Work instruction:
Your result should be the lines holding the word "updated", copied from the entries below.

******

-- ==== Sys2Proof/Machine/Flags.lean ====
section
/-! DEFINITION. The result flags of a decode pass (R29). -/

namespace Sys2Proof.Machine

/-- `updated` is `nframes > 0` (R29). Log 15. -/
def Pass.updated (p : Pass) : Bool := decide (0 < p.nframes)

/-- One more frame consumed (R135). -/
def Pass.countFrame (p : Pass) : Pass := { p with nframes := p.nframes + 1 }

/-- What the pass presents on RES (R136). -/
def Pass.result (p : Pass) : PassResult := { updated := p.updated, nframes := p.nframes, evt := p.evt }

end Sys2Proof.Machine
end

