-- ==== Sys2Proof/Machine/Step.lean ====
section
/-! DEFINITION. One step: the host's next operation (R243), performed whole (R56); with none, the block is idle (R213). -/

namespace Sys2Proof.Machine

/-- One step of the machine. -/
def step (s : State) : Host.Outcome State Fault Refusal :=
  match fetch s with
  | none => .next s
  | some (i, t) => exec i t

/-- The state with an opcode-table word placed as the next instruction. Log 7. -/
def State.withFetchWord (s : State) (nbits w : Nat) : State := placeWord (readTableWord nbits w) s

end Sys2Proof.Machine
end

******

Solution:
/-- `updated` is `nframes > 0` (R29). Log 15. -/
def Pass.updated (p : Pass) : Bool := decide (0 < p.nframes)
def Pass.result (p : Pass) : PassResult := { updated := p.updated, nframes := p.nframes, evt := p.evt }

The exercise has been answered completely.